ViT-B/32 processes images as 32-pixel patches: a 224x224 image is divided into a 7x7 grid of 32x32-pixel tokens, and the transformer processes those 49 tokens. This produces fast, general-purpose visual similarity at the category level: damage types, object classes, visual scenes. It does not work for visual detail below the 32-pixel threshold: reading text in images, distinguishing objects that differ only in a small region, or counting repeated elements. That ceiling is architectural and predictable.

The text encoder carries a different constraint: the WIT-400M training corpus is English-dominant. Non-English text maps into the shared visual space with lower fidelity than English text. In Oracle terms: VECTOR_EMBEDDING(CLIP_VIT_BASE_PATCH32_TXT USING 'pare-brise fissuré' AS TEXT) produces a vector at a different position in the 512-dim space than its English equivalent, even for the same damage, because the model’s learned associations are calibrated to English text-image co-occurrence. For Oracle deployments serving non-English markets, the two search paths carry different production readiness profiles.

Those properties are fixed at training time; the Oracle implementation inherits them as deployment constraints.

The Oracle 26ai multimodal pipeline

The pipeline has five steps: import the real dataset, create the VECTOR-enabled table, load the CLIP ONNX model, generate embeddings in-database, and run SQL similarity search.

Architecture

Oracle 26ai AI Vector Search: BLOB images in damage_car_table feed VECTOR_EMBEDDING() with CLIP_VIT_BASE_PATCH32_IMG, producing 512-dim FLOAT32 vectors queried with VECTOR_DISTANCE() Both CLIP encoders output to the same 512-dim space and live inside Oracle after registration. After the dataset and ONNX files are staged, embedding generation, storage, and similarity search run inside the database.

What this buys: embedding generation becomes part of the database execution path instead of a separate service call. For a prototype or controlled experiment, the operational surface is smaller: no external vector database, no separate embedding API, and no additional orchestration layer just to test visual similarity.

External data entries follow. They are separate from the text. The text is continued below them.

-- ==== Sys2Proof/Laws/FrameMedium.lean ====
section
/-! SUPPORT. The parts of the state that each operation of Machine/Medium.lean may change; every other part it leaves
alone. -/

set_option linter.all false

namespace Sys2Proof.Machine

theorem addReader_frame {a0} {a1} {x : State} : OnlyChanges [.sched] x (addReader a0 a1 x) := by
  unfold addReader
  repeat' first
    | with_reducible assumption
    | with_reducible apply OnlyChanges.refl
    | (extract_lets +onlyGivenNames y; guard_hyp y : State := Prod.snd _; subst y)
    | (extract_lets +onlyGivenNames y; guard_hyp y : State := _; apply OnlyChanges.cut y; (on_goal 1 => (unfold y; clear y)); (on_goal 2 => (intro hx; clear_value y)))
    | (extract_lets +onlyGivenNames y; guard_hyp y : _ × State := _; apply OnlyChanges.cutP y; (on_goal 1 => (unfold y; clear y)); (on_goal 2 => (intro hx; clear_value y)))
    | (extract_lets +onlyGivenNames y; guard_hyp y : _ × _ × State := _; apply OnlyChanges.cutPP y; (on_goal 1 => (unfold y; clear y)); (on_goal 2 => (intro hx; clear_value y)))
    | (extract_lets +onlyGivenNames y; guard_hyp y : Boxes := _; subst y)
    | (extract_lets +onlyGivenNames y; guard_hyp y : Power := _; subst y)
    | (extract_lets +onlyGivenNames y; guard_hyp y : Trans := _; subst y)
    | (extract_lets +onlyGivenNames y; guard_hyp y : Prot := _; subst y)
    | (extract_lets +onlyGivenNames y; guard_hyp y : Persist := _; subst y)
    | (extract_lets +onlyGivenNames y; guard_hyp y : Sgl := _; subst y)
    | (extract_lets +onlyGivenNames y; guard_hyp y : Sec := _; subst y)
    | (extract_lets +onlyGivenNames y; clear_value y)
    | extract_lets +onlyGivenNames y
    | with_reducible apply OnlyChanges.ite
    | split
    | (with_reducible apply OnlyChanges.upd64; (on_goal 1 => decide))

theorem queueReadAt_frame {a0} {a1} {a2} {a3} {x : State} : OnlyChangesP [.sched] x (queueReadAt a0 a1 a2 a3 x) := by
  unfold queueReadAt
  repeat' first
    | with_reducible assumption
    | with_reducible apply OnlyChanges.refl
    | (extract_lets +onlyGivenNames y; guard_hyp y : State := Prod.snd _; subst y)
    | (extract_lets +onlyGivenNames y; guard_hyp y : State := _; apply OnlyChangesP.cut y; (on_goal 1 => (unfold y; clear y)); (on_goal 2 => (intro hx; clear_value y)))
    | (extract_lets +onlyGivenNames y; guard_hyp y : _ × State := _; apply OnlyChangesP.cutP y; (on_goal 1 => (unfold y; clear y)); (on_goal 2 => (intro hx; clear_value y)))
    | (extract_lets +onlyGivenNames y; guard_hyp y : _ × _ × State := _; apply OnlyChangesP.cutPP y; (on_goal 1 => (unfold y; clear y)); (on_goal 2 => (intro hx; clear_value y)))
    | (extract_lets +onlyGivenNames y; guard_hyp y : Boxes := _; subst y)
    | (extract_lets +onlyGivenNames y; guard_hyp y : Power := _; subst y)
    | (extract_lets +onlyGivenNames y; guard_hyp y : Trans := _; subst y)
    | (extract_lets +onlyGivenNames y; guard_hyp y : Prot := _; subst y)
    | (extract_lets +onlyGivenNames y; guard_hyp y : Persist := _; subst y)
    | (extract_lets +onlyGivenNames y; guard_hyp y : Sgl := _; subst y)
    | (extract_lets +onlyGivenNames y; guard_hyp y : Sec := _; subst y)
    | (extract_lets +onlyGivenNames y; clear_value y)
    | extract_lets +onlyGivenNames y
    | with_reducible apply OnlyChanges.ite
    | with_reducible apply OnlyChangesP.ite
    | (with_reducible apply OnlyChanges.step addReader_frame; (on_goal 1 => decide))
    | split
    | with_reducible apply OnlyChangesP.mk
    | (with_reducible apply OnlyChanges.upd64; (on_goal 1 => decide))

theorem queueRead_frame {a0} {a1} {a2} {x : State} : OnlyChangesP [.sched] x (queueRead a0 a1 a2 x) := by
  unfold queueRead
  repeat' first
    | with_reducible assumption
    | with_reducible apply OnlyChanges.refl
    | with_reducible apply OnlyChanges.ite
    | with_reducible apply OnlyChangesP.ite
    | (with_reducible apply OnlyChangesP.step queueReadAt_frame; (on_goal 1 => decide))
    | (with_reducible apply OnlyChangesP.snd queueReadAt_frame; (on_goal 1 => decide))
    | (with_reducible apply OnlyChanges.ofPair; (on_goal 1 => assumption))
    | split
    | with_reducible apply OnlyChangesP.mk

theorem countSlice_frame {a0} {a1} {x : State} : OnlyChanges [.pmc, .freeCtr, .outs] x (countSlice a0 a1 x) := by
  unfold countSlice
  repeat' first
    | with_reducible assumption
    | with_reducible apply OnlyChanges.refl
    | with_reducible apply OnlyChanges.ite
    | (with_reducible apply OnlyChanges.step count_frame; (on_goal 1 => decide))
    | split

Why Oracle’s pre-built ONNX models are not raw model exports. Starting with OML4Py 2.0, Oracle’s OML4Py client augments pre-trained HuggingFace transformer models before exporting to ONNX: it bakes the full preprocessing and postprocessing pipeline into the ONNX graph itself. For the image encoder, that includes image resizing, pixel normalization, patch extraction, and L2 normalization of the output. For the text encoder, it includes BPE tokenization, positional encoding, and L2 normalization. The resulting ONNX file is an executable pipeline, not just model weights. Exporting CLIP directly from HuggingFace produces a graph without the preprocessing contract: the vectors compute but do not represent CLIP’s semantic geometry. (Oracle ONNX pipeline docs)

The LOAD_ONNX_MODEL METADATA JSON wires the pipeline’s input nodes to Oracle’s calling convention: DATA for the image encoder, TEXT for the text encoder. Both registration calls land in user_mining_models; both are queryable via VECTOR_DISTANCE() against the same 512-dim column because they were trained to produce the same geometry. Registration does not confirm the geometry is correct for the actual data: that requires generating embeddings and running a validation query.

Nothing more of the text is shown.